section
/-! PROOF that O32 fails. The statement aligns every staged period to the instant that TBU_TICK_NEXT holds at the write. A write that replaces a staged
period after the old period's last instant keeps that instant as its base, as R445 asks, and NEXT then lies above it. -/

namespace Sys2Proof.Machine

/-- After the old period's last instant `b₀`, a period in range replaces the staged one, keeps its base, and takes effect at its first multiple at
or after the instant `e₀` at which the replaced one would have (R445). -/
theorem tickPeriod_replaces (v : Reg) (s : State) {p₀ b₀ e₀ : Nat} (hs : s.clk.perStage = some (p₀, b₀, e₀)) (hb : b₀ ≤ s.clk.tb.toNat)
    (lo : 20000 ≤ v.toNat % 2 ^ 27) (hi : v.toNat % 2 ^ 27 ≤ 100000000) :
    (tickPeriod v s).clk.perStage = some (v.toNat % 2 ^ 27, b₀, alignUp (v.toNat % 2 ^ 27) e₀) := by
  have hn : s.clk.nextAt s.clk.tb.toNat = e₀ := by simp [Clk.nextAt, hs, Nat.not_lt.2 hb]
  have hp : bitsOf v.toNat 0 27 = v.toNat % 2 ^ 27 := by simp [bitsOf]
  simp only [tickPeriod, hp, lo, hi, hs, hn, if_neg (Nat.not_lt.2 hb)]
  rfl

/-- TB stands at 1,000,500, past the old period's instant 1,000,000; a period of 30,000 is staged and takes effect at 1,020,000. -/
def pastOldInstant : State :=
  { State.reset with
    regs := [(CRP_RST_STAT, 1), (TBU_TB_SET_LO, 1000500), (TBU_TICK_PER, 30000), (TBU_TICK_STAT, 2), (TBU_TICK_NEXT_LO, 1020000)]
    crp := { Crp.init with phase := 2 }
    clk := { Clk.init with tb := 1000500, perStage := some (30000, 1000000, 1020000), passed := 1, tickDone := false, quietDue := true } }

/-- Three register writes of the host lead there, once the supervisor is released. -/
theorem pastOldInstant_reached : core.run 3 { State.reset with
    crp := { Crp.init with phase := 2 }
    pending := [.regWrite .host TBU_TICK_PER 30000, .regWrite .host TBU_TB_SET_LO 1000500, .regWrite .host TBU_TB_STAT 1] } =
    .next pastOldInstant := by rfl

/-- Refutes O32: a period of 40,000 written in `pastOldInstant` keeps the base 1,000,000, where the statement asks for the next instant, 1,020,000. -/
theorem not_tickAndTimeSettings : ¬ Obligations.TickAndTimeSettings := by
  intro ⟨settings, _⟩
  obtain ⟨-, -, -, period, -⟩ := settings pastOldInstant rfl
  obtain ⟨t, b, e, hx, hstage, hbase, -⟩ := (period 40000).2 (by decide) (by decide)
  have ht : t = tickPeriod 40000 pastOldInstant := by cases hx; rfl
  rw [ht, tickPeriod_replaces 40000 pastOldInstant rfl (by decide) (by decide) (by decide)] at hstage
  simp only [Option.some.injEq, Prod.mk.injEq] at hstage
  obtain ⟨-, hb, -⟩ := hstage
  rw [← hb] at hbase
  exact absurd hbase (by decide)

end Sys2Proof.Machine
end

● ● ● ● ●

◆ **WORK REQUIRED**
The lines from the one with "obtain ⟨t, b, e, hx, hstage, hbase, -⟩" through the final line of the data are to be reproduced exactly, both included, with no other lines.

◆ **SOLUTION TO THIS PROBLEM**
  obtain ⟨t, b, e, hx, hstage, hbase, -⟩ := (period 40000).2 (by decide) (by decide)
  have ht : t = tickPeriod 40000 pastOldInstant := by cases hx; rfl
  rw [ht, tickPeriod_replaces 40000 pastOldInstant rfl (by decide) (by decide) (by decide)] at hstage
  simp only [Option.some.injEq, Prod.mk.injEq] at hstage
  obtain ⟨-, hb, -⟩ := hstage
  rw [← hb] at hbase
  exact absurd hbase (by decide)

end Sys2Proof.Machine
end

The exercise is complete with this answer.